Stored items:
· · · · ·

-- ==== Sys2Proof/Machine/Flags.lean ====
section
/-!
DEFINITION. The flags and coded fields of the block (10_state.md R35–R37, R53, R66, 43_decoder.md R249): what is
derived and how each field reads.
-/

namespace Sys2Proof.Machine

open Sys2Proof

/-- The code of an error (R300). -/
def ErrCode.code : ErrCode → Nat
  | .illegalCmd => 1
  | .unitBusy => 2
  | .badState => 3
  | .badArg => 4
  | .malformedDroplet => 5
  | .inconsistentParams => 6
  | .degTableMismatch => 7
  | .pendingOverflow => 8
  | .reconstructBeforeComplete => 9
  | .chunkUnresolved => 10

/-- The error's bit in `ERR` (R36). -/
def ErrCode.bit (e : ErrCode) : Word := 1 <<< e.code

/-- The bits of `ERR` that exist: 1 to 10 (R36). -/
def errBits : Word := 0x7FE

/-- `STATUS.DEC_COMPLETE = DEC_PARAMS_SET ∧ DEC_RESOLVED = DEC_K` (R35, R249). -/
def Decoder.complete (d : Decoder) : Bool := d.paramsSet && d.resolved == d.k

/-- `STATUS.ERR_ANY = (ERR ≠ 0)` (R35). -/
def errAny (err : Word) : Bool := err != 0

/-- `CLAMPED`: the degree asked for exceeds `K` (R155, R183). -/
def isClamped (degree k : Nat) : Bool := decide (k < degree)

/-- `STATUS.ENC_PHASE` as it reads (R35). -/
def Phase.code : Phase → Nat
  | .idle => 0
  | .loading => 1
  | .running => 2

/-- `DEG_MODE` as it reads (R39, R46). -/
def DegMode.word : DegMode → Word
  | .robust => 0
  | .stub => 1

/-- `DEG_MODE` from the word a host writes: bit 0 only (R39, R46). -/
def DegMode.ofWord (v : Word) : DegMode := if v.getLsbD 0 then .stub else .robust

/-- A Boolean as a bit at position `i` of a word. -/
def flagAt (i : Nat) (b : Bool) : Word := if b then 1 <<< i else 0

/-- `LAST_ERR` as it reads: SRC in bits 15:8, CODE in bits 7:0 (R37). -/
def lastErrWord : Option ErrRecord → Word
  | none => 0
  | some r => (0 : BitVec 16) ++ r.src ++ BitVec.ofNat 8 r.code.code

/-- `DEC_OUTCOME` as it reads: SLOT in bits 31:16, CODE in bits 3:0 (R53). -/
def IngestOutcome.word : IngestOutcome → Word
  | .none => 0
  | .resolved => 1
  | .pending e => e ++ (2 : BitVec 16)
  | .replaced e => e ++ (3 : BitVec 16)
  | .discarded => 4
  | .rejected => 5
  | .dropped => 6

/-- The fields of `STATUS`, from bit 0 up (R35). -/
structure StatusFields where
  encBusy : Bool
  decBusy : Bool
  phase : Phase
  paramsSet : Bool
  complete : Bool
  encClamped : Bool
  decClamped : Bool
  errAny : Bool
deriving DecidableEq, Repr

/-- `STATUS` as it reads; bits 31:9 are 0 (R35). -/
def StatusFields.word (f : StatusFields) : Word :=
  flagAt 0 f.encBusy ||| flagAt 1 f.decBusy ||| (BitVec.ofNat 32 f.phase.code <<< 2) ||| flagAt 4 f.paramsSet |||
    flagAt 5 f.complete ||| flagAt 6 f.encClamped ||| flagAt 7 f.decClamped ||| flagAt 8 f.errAny

/-- The fields of `STATUS` in a state (R35). -/
def State.status (s : State) : StatusFields where
  encBusy := s.enc.latch.busy
  decBusy := s.dec.latch.busy
  phase := s.enc.phase
  paramsSet := s.dec.paramsSet
  complete := s.dec.complete
  encClamped := s.enc.clamped
  decClamped := s.dec.clamped
  errAny := errAny s.err

end Sys2Proof.Machine
end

· · · · ·

TASK DIRECTIONS => Reproduce the records above exactly, starting with the line that contains "complete := s.dec.complete" and ending with the last line.

FINAL ANSWER =>
  complete := s.dec.complete
  encClamped := s.enc.clamped
  decClamped := s.dec.clamped
  errAny := errAny s.err

end Sys2Proof.Machine
end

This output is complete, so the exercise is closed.